● WHAT YOU SHOULD DO
Look below for the line containing "(∀ w a, Instr.tagi"; from there, print each line exactly up to and including the line containing "true → exec i s ≠ .refused r", and stop.

'''

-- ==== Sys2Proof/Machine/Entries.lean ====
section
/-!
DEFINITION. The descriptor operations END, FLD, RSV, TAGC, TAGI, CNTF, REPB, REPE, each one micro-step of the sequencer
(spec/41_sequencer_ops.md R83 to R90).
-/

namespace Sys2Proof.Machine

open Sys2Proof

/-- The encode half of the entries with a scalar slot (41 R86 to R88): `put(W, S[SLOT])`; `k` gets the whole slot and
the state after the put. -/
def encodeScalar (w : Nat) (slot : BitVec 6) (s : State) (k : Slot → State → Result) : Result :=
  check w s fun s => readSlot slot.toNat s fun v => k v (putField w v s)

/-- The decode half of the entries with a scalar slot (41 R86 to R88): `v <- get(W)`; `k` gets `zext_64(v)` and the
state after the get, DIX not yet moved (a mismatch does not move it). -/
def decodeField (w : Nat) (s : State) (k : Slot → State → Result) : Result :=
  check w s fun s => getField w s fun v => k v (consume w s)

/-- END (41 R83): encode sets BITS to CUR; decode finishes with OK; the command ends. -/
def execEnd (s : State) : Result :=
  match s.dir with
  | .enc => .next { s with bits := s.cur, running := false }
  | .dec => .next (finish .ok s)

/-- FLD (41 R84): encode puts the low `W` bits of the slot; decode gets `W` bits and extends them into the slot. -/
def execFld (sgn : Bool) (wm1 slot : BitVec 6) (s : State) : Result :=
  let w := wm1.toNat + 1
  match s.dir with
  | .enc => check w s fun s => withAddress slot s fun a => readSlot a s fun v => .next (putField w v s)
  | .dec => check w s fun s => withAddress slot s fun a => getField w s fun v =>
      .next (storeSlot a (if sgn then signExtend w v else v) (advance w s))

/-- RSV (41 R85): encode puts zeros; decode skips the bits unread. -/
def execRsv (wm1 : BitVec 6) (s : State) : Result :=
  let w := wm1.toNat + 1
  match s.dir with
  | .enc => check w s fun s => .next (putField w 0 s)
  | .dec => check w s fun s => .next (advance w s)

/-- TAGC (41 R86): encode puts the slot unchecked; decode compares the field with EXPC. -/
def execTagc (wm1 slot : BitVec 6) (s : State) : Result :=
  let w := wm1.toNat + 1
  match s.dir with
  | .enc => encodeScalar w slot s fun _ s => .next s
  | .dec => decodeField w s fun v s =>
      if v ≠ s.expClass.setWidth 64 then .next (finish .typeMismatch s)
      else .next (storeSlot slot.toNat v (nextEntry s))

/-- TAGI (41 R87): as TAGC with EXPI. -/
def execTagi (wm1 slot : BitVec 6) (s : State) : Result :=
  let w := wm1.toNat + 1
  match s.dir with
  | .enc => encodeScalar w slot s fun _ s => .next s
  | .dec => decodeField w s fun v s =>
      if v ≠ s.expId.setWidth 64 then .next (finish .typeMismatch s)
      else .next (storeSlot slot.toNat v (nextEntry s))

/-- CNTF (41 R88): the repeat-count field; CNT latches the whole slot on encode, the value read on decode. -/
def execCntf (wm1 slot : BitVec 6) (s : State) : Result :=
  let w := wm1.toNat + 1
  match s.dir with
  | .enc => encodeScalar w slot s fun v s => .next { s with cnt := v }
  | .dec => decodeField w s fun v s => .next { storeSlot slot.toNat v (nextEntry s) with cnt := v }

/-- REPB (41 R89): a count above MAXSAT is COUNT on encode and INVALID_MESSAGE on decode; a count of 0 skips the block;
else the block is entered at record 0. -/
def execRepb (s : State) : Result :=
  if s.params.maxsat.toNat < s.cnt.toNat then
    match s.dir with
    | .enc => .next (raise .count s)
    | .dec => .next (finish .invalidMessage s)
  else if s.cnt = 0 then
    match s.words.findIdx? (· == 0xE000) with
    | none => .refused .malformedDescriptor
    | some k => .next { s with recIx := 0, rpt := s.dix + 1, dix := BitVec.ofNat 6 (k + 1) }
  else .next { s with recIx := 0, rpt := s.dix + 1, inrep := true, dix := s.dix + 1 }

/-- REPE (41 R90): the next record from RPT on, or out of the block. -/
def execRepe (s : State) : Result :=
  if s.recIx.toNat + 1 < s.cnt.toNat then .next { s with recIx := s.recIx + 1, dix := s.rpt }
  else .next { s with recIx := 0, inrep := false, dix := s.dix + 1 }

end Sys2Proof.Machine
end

'''
'''

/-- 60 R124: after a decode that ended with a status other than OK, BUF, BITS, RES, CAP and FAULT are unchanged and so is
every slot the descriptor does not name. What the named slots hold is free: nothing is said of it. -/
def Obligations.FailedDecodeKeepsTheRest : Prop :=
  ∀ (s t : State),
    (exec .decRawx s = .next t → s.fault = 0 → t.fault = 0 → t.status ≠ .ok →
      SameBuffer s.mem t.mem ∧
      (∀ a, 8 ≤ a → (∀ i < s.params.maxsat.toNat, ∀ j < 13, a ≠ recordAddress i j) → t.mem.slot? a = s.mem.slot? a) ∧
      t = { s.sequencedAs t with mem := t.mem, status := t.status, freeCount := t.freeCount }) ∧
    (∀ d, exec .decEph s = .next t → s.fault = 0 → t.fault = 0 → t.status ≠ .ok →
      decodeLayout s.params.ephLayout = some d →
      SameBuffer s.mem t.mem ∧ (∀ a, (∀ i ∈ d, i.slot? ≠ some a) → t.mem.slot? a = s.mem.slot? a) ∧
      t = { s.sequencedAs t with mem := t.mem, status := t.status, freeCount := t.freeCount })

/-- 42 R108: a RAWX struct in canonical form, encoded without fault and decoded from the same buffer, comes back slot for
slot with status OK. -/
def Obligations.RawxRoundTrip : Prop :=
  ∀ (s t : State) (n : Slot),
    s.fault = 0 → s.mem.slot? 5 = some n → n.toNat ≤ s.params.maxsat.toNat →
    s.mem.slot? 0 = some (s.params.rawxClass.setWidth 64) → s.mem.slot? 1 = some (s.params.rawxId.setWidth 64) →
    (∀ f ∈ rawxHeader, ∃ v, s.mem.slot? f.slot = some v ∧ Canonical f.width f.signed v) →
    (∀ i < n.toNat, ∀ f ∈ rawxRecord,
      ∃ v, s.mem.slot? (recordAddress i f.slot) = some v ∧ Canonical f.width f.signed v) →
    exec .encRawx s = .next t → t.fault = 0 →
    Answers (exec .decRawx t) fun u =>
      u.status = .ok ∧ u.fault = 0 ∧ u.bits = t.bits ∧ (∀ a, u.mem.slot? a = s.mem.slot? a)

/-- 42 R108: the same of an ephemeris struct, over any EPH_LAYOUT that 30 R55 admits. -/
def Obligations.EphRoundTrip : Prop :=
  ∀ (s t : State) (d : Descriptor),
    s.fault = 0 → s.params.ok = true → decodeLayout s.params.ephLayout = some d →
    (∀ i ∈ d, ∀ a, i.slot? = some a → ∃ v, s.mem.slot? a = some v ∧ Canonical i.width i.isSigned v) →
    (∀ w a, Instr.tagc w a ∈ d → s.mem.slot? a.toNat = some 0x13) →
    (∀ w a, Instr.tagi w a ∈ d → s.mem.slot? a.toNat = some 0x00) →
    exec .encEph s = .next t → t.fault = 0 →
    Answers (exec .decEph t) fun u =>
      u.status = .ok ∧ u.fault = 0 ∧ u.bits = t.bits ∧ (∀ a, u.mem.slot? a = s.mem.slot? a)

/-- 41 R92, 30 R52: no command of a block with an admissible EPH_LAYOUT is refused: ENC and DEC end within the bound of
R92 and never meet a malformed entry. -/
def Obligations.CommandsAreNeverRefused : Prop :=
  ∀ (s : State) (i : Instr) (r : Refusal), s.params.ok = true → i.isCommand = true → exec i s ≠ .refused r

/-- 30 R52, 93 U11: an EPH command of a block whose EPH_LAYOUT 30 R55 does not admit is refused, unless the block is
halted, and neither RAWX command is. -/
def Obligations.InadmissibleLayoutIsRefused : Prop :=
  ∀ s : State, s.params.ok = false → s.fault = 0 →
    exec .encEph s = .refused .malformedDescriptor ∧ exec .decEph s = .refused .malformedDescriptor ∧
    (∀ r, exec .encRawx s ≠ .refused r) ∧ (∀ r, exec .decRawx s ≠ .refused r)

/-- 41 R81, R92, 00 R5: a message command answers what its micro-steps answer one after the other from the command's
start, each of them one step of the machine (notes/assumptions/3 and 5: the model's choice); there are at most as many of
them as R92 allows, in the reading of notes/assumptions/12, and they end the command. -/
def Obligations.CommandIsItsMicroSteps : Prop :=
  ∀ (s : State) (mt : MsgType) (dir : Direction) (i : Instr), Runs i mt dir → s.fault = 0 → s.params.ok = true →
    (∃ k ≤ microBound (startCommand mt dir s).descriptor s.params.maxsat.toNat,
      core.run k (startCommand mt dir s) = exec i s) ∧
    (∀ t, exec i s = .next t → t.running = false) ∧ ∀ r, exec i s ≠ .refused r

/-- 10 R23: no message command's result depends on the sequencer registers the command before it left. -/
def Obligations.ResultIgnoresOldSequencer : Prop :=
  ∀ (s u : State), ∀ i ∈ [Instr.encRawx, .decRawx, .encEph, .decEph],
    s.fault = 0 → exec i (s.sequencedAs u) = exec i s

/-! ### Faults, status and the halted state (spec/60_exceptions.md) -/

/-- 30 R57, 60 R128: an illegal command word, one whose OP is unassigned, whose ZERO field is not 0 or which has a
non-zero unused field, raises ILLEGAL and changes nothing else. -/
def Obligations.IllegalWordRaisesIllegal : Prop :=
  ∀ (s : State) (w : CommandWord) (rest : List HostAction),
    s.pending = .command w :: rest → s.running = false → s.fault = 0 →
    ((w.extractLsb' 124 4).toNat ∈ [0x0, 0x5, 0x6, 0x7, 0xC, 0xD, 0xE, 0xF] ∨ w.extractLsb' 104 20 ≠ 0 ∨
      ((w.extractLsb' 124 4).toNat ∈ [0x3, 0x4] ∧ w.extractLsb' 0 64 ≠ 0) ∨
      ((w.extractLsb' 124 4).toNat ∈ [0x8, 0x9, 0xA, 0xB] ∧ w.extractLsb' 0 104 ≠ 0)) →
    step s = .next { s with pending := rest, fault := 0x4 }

'''

● SOLUTION TO THE PROBLEM
    (∀ w a, Instr.tagi w a ∈ d → s.mem.slot? a.toNat = some 0x00) →
    exec .encEph s = .next t → t.fault = 0 →
    Answers (exec .decEph t) fun u =>
      u.status = .ok ∧ u.fault = 0 ∧ u.bits = t.bits ∧ (∀ a, u.mem.slot? a = s.mem.slot? a)

/-- 41 R92, 30 R52: no command of a block with an admissible EPH_LAYOUT is refused: ENC and DEC end within the bound of
R92 and never meet a malformed entry. -/
def Obligations.CommandsAreNeverRefused : Prop :=
  ∀ (s : State) (i : Instr) (r : Refusal), s.params.ok = true → i.isCommand = true → exec i s ≠ .refused r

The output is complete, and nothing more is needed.